**WORK REQUIRED**
Please print the data that follows, keeping every line exact.

**GIVEN ENTRIES**
-- ==== Sys2Proof/Laws/PerInstr.lean ====
section
/-! SUPPORT. The family FrameShape: for each instruction, its encoding (if it has one) is a frame of the format whenever the
instruction is well formed (R70, R73). One lemma per constructor. -/

namespace Sys2Proof.Laws.FrameShape

open Sys2Proof.Machine

/-- A well-formed instruction's encoding is a frame: start byte, its own length, 6 to 255 bytes. -/
def Statement (i : Instr) : Prop :=
  ∀ (cat : Catalog) (bytes : List Byte), i.wf cat = true → encode i = some bytes → framed bytes

theorem framed_frameBytes (t o : Byte) (p : List Byte) (ck : U16) (h : payloadFits p = true) :
    framed (frameBytes t o p ck) := by
  have hp : p.length ≤ 249 := of_decide_eq_true h
  have hl : (frameBytes t o p ck).length = p.length + 6 := by simp [frameBytes, appendWord, headBytes]
  exact ⟨by omega, by omega, rfl, by rw [hl]; rfl⟩

/-- A frame row: its check asks that the payload fits, and its encoding is the frame. -/
theorem of_row {i : Instr} {t o : Byte} {p : List Byte} {ck : U16} (he : encode i = some (frameBytes t o p ck))
    (hw : ∀ cat, i.wf cat = true → payloadFits p = true) : Statement i := by
  intro cat bytes h hb
  rw [he] at hb
  cases hb
  exact framed_frameBytes t o p ck (hw cat h)

/-- A row of format OP has no encoding. -/
theorem of_operation {i : Instr} (he : encode i = none) : Statement i := by
  intro cat bytes _ hb
  rw [he] at hb
  cases hb

theorem frame (t o : Byte) (p : List Byte) (ck : U16) : Statement (.frame t o p ck) :=
  of_row rfl fun _ h => (Bool.and_eq_true_iff.mp h).1

theorem setRTC (o : Byte) (p : List Byte) (ck : U16) : Statement (.setRTC o p ck) :=
  of_row rfl fun _ h => (Bool.and_eq_true_iff.mp h).1

theorem setLED (t o : Byte) (p : List Byte) (ck : U16) : Statement (.setLED t o p ck) :=
  of_row rfl fun _ h => (Bool.and_eq_true_iff.mp h).1

theorem setVibrate (t o : Byte) (p : List Byte) (ck : U16) : Statement (.setVibrate t o p ck) :=
  of_row rfl fun _ h => (Bool.and_eq_true_iff.mp h).1

theorem enableButton (t o : Byte) (p : List Byte) (ck : U16) : Statement (.enableButton t o p ck) :=
  of_row rfl fun _ h => (Bool.and_eq_true_iff.mp h).1

theorem disableButton (t o : Byte) (p : List Byte) (ck : U16) : Statement (.disableButton t o p ck) :=
  of_row rfl fun _ h => (Bool.and_eq_true_iff.mp h).1

theorem writeLCD (t o : Byte) (p : List Byte) (ck : U16) : Statement (.writeLCD t o p ck) :=
  of_row rfl fun _ h => (Bool.and_eq_true_iff.mp h).1

theorem updateLCD (t o : Byte) (p : List Byte) (ck : U16) : Statement (.updateLCD t o p ck) :=
  of_row rfl fun _ h => (Bool.and_eq_true_iff.mp h).1

theorem getDeviceType (t o : Byte) (p : List Byte) (ck : U16) : Statement (.getDeviceType t o p ck) :=
  of_row rfl fun _ h => (Bool.and_eq_true_iff.mp h).1

theorem nvalSet (t o : Byte) (p : List Byte) (ck : U16) : Statement (.nvalSet t o p ck) :=
  of_row rfl fun _ h => (Bool.and_eq_true_iff.mp h).1

theorem buttonEvent (t o : Byte) (p : List Byte) (ck : U16) : Statement (.buttonEvent t o p ck) :=
  of_row rfl fun _ h => (Bool.and_eq_true_iff.mp h).1

theorem deviceTypeResponse (t o : Byte) (p : List Byte) (ck : U16) : Statement (.deviceTypeResponse t o p ck) :=
  of_row rfl fun _ h => (Bool.and_eq_true_iff.mp h).1

theorem undocumented (t o : Byte) (p : List Byte) (ck : U16) : Statement (.undocumented t o p ck) :=
  of_row rfl fun _ h => (Bool.and_eq_true_iff.mp h).1

theorem reflect8 (b : Byte) : Statement (.reflect8 b) := of_operation rfl

theorem crcTable (i : Byte) : Statement (.crcTable i) := of_operation rfl

theorem crcSeed : Statement .crcSeed := of_operation rfl

theorem crcUpdate (c : U16) (b : Byte) : Statement (.crcUpdate c b) := of_operation rfl

theorem checksum (d : List Byte) : Statement (.checksum d) := of_operation rfl

theorem parse (chunk : List Byte) : Statement (.parse chunk) := of_operation rfl

theorem compose (t : Byte) (o : Byte) (p : List Byte) : Statement (.compose t o p) := of_operation rfl

theorem optUnpack (o : Byte) : Statement (.optUnpack o) := of_operation rfl

theorem optPack (bits : OptionBits) : Statement (.optPack bits) := of_operation rfl

theorem optBit (o : Byte) (i : BitVec 3) : Statement (.optBit o i) := of_operation rfl

theorem optField (o : Byte) (lo : Nat) (w : Nat) : Statement (.optField o lo w) := of_operation rfl

theorem ledState (o : Byte) : Statement (.ledState o) := of_operation rfl

theorem lcdMode (o : Byte) : Statement (.lcdMode o) := of_operation rfl

theorem oneRow (o : Byte) : Statement (.oneRow o) := of_operation rfl

theorem twoRows (o : Byte) (n : Nat) : Statement (.twoRows o n) := of_operation rfl

theorem updMode (o : Byte) : Statement (.updMode o) := of_operation rfl

theorem catalogName (c : Byte) : Statement (.catalogName c) := of_operation rfl

theorem catalogCode (n : MsgName) : Statement (.catalogCode n) := of_operation rfl

theorem dispatch (t : Byte) (o : Byte) (p : List Byte) : Statement (.dispatch t o p) := of_operation rfl

theorem reset : Statement .reset := of_operation rfl

theorem cfgWrite (v : Bool) : Statement (.cfgWrite v) := of_operation rfl

end Sys2Proof.Laws.FrameShape
end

**ANSWER FOR THIS EXERCISE**
-- ==== Sys2Proof/Laws/PerInstr.lean ====
section
/-! SUPPORT. The family FrameShape: for each instruction, its encoding (if it has one) is a frame of the format whenever the
instruction is well formed (R70, R73). One lemma per constructor. -/

namespace Sys2Proof.Laws.FrameShape

open Sys2Proof.Machine

/-- A well-formed instruction's encoding is a frame: start byte, its own length, 6 to 255 bytes. -/
def Statement (i : Instr) : Prop :=
  ∀ (cat : Catalog) (bytes : List Byte), i.wf cat = true → encode i = some bytes → framed bytes

theorem framed_frameBytes (t o : Byte) (p : List Byte) (ck : U16) (h : payloadFits p = true) :
    framed (frameBytes t o p ck) := by
  have hp : p.length ≤ 249 := of_decide_eq_true h
  have hl : (frameBytes t o p ck).length = p.length + 6 := by simp [frameBytes, appendWord, headBytes]
  exact ⟨by omega, by omega, rfl, by rw [hl]; rfl⟩

/-- A frame row: its check asks that the payload fits, and its encoding is the frame. -/
theorem of_row {i : Instr} {t o : Byte} {p : List Byte} {ck : U16} (he : encode i = some (frameBytes t o p ck))
    (hw : ∀ cat, i.wf cat = true → payloadFits p = true) : Statement i := by
  intro cat bytes h hb
  rw [he] at hb
  cases hb
  exact framed_frameBytes t o p ck (hw cat h)

/-- A row of format OP has no encoding. -/
theorem of_operation {i : Instr} (he : encode i = none) : Statement i := by
  intro cat bytes _ hb
  rw [he] at hb
  cases hb

theorem frame (t o : Byte) (p : List Byte) (ck : U16) : Statement (.frame t o p ck) :=
  of_row rfl fun _ h => (Bool.and_eq_true_iff.mp h).1

theorem setRTC (o : Byte) (p : List Byte) (ck : U16) : Statement (.setRTC o p ck) :=
  of_row rfl fun _ h => (Bool.and_eq_true_iff.mp h).1

theorem setLED (t o : Byte) (p : List Byte) (ck : U16) : Statement (.setLED t o p ck) :=
  of_row rfl fun _ h => (Bool.and_eq_true_iff.mp h).1

theorem setVibrate (t o : Byte) (p : List Byte) (ck : U16) : Statement (.setVibrate t o p ck) :=
  of_row rfl fun _ h => (Bool.and_eq_true_iff.mp h).1

theorem enableButton (t o : Byte) (p : List Byte) (ck : U16) : Statement (.enableButton t o p ck) :=
  of_row rfl fun _ h => (Bool.and_eq_true_iff.mp h).1

theorem disableButton (t o : Byte) (p : List Byte) (ck : U16) : Statement (.disableButton t o p ck) :=
  of_row rfl fun _ h => (Bool.and_eq_true_iff.mp h).1

theorem writeLCD (t o : Byte) (p : List Byte) (ck : U16) : Statement (.writeLCD t o p ck) :=
  of_row rfl fun _ h => (Bool.and_eq_true_iff.mp h).1

theorem updateLCD (t o : Byte) (p : List Byte) (ck : U16) : Statement (.updateLCD t o p ck) :=
  of_row rfl fun _ h => (Bool.and_eq_true_iff.mp h).1

theorem getDeviceType (t o : Byte) (p : List Byte) (ck : U16) : Statement (.getDeviceType t o p ck) :=
  of_row rfl fun _ h => (Bool.and_eq_true_iff.mp h).1

theorem nvalSet (t o : Byte) (p : List Byte) (ck : U16) : Statement (.nvalSet t o p ck) :=
  of_row rfl fun _ h => (Bool.and_eq_true_iff.mp h).1

theorem buttonEvent (t o : Byte) (p : List Byte) (ck : U16) : Statement (.buttonEvent t o p ck) :=
  of_row rfl fun _ h => (Bool.and_eq_true_iff.mp h).1

theorem deviceTypeResponse (t o : Byte) (p : List Byte) (ck : U16) : Statement (.deviceTypeResponse t o p ck) :=
  of_row rfl fun _ h => (Bool.and_eq_true_iff.mp h).1

theorem undocumented (t o : Byte) (p : List Byte) (ck : U16) : Statement (.undocumented t o p ck) :=
  of_row rfl fun _ h => (Bool.and_eq_true_iff.mp h).1

theorem reflect8 (b : Byte) : Statement (.reflect8 b) := of_operation rfl

theorem crcTable (i : Byte) : Statement (.crcTable i) := of_operation rfl

theorem crcSeed : Statement .crcSeed := of_operation rfl

theorem crcUpdate (c : U16) (b : Byte) : Statement (.crcUpdate c b) := of_operation rfl

theorem checksum (d : List Byte) : Statement (.checksum d) := of_operation rfl

theorem parse (chunk : List Byte) : Statement (.parse chunk) := of_operation rfl

theorem compose (t : Byte) (o : Byte) (p : List Byte) : Statement (.compose t o p) := of_operation rfl

theorem optUnpack (o : Byte) : Statement (.optUnpack o) := of_operation rfl

theorem optPack (bits : OptionBits) : Statement (.optPack bits) := of_operation rfl

theorem optBit (o : Byte) (i : BitVec 3) : Statement (.optBit o i) := of_operation rfl

theorem optField (o : Byte) (lo : Nat) (w : Nat) : Statement (.optField o lo w) := of_operation rfl

theorem ledState (o : Byte) : Statement (.ledState o) := of_operation rfl

theorem lcdMode (o : Byte) : Statement (.lcdMode o) := of_operation rfl

theorem oneRow (o : Byte) : Statement (.oneRow o) := of_operation rfl

theorem twoRows (o : Byte) (n : Nat) : Statement (.twoRows o n) := of_operation rfl

theorem updMode (o : Byte) : Statement (.updMode o) := of_operation rfl

theorem catalogName (c : Byte) : Statement (.catalogName c) := of_operation rfl

theorem catalogCode (n : MsgName) : Statement (.catalogCode n) := of_operation rfl

theorem dispatch (t : Byte) (o : Byte) (p : List Byte) : Statement (.dispatch t o p) := of_operation rfl

theorem reset : Statement .reset := of_operation rfl

theorem cfgWrite (v : Bool) : Statement (.cfgWrite v) := of_operation rfl

end Sys2Proof.Laws.FrameShape
end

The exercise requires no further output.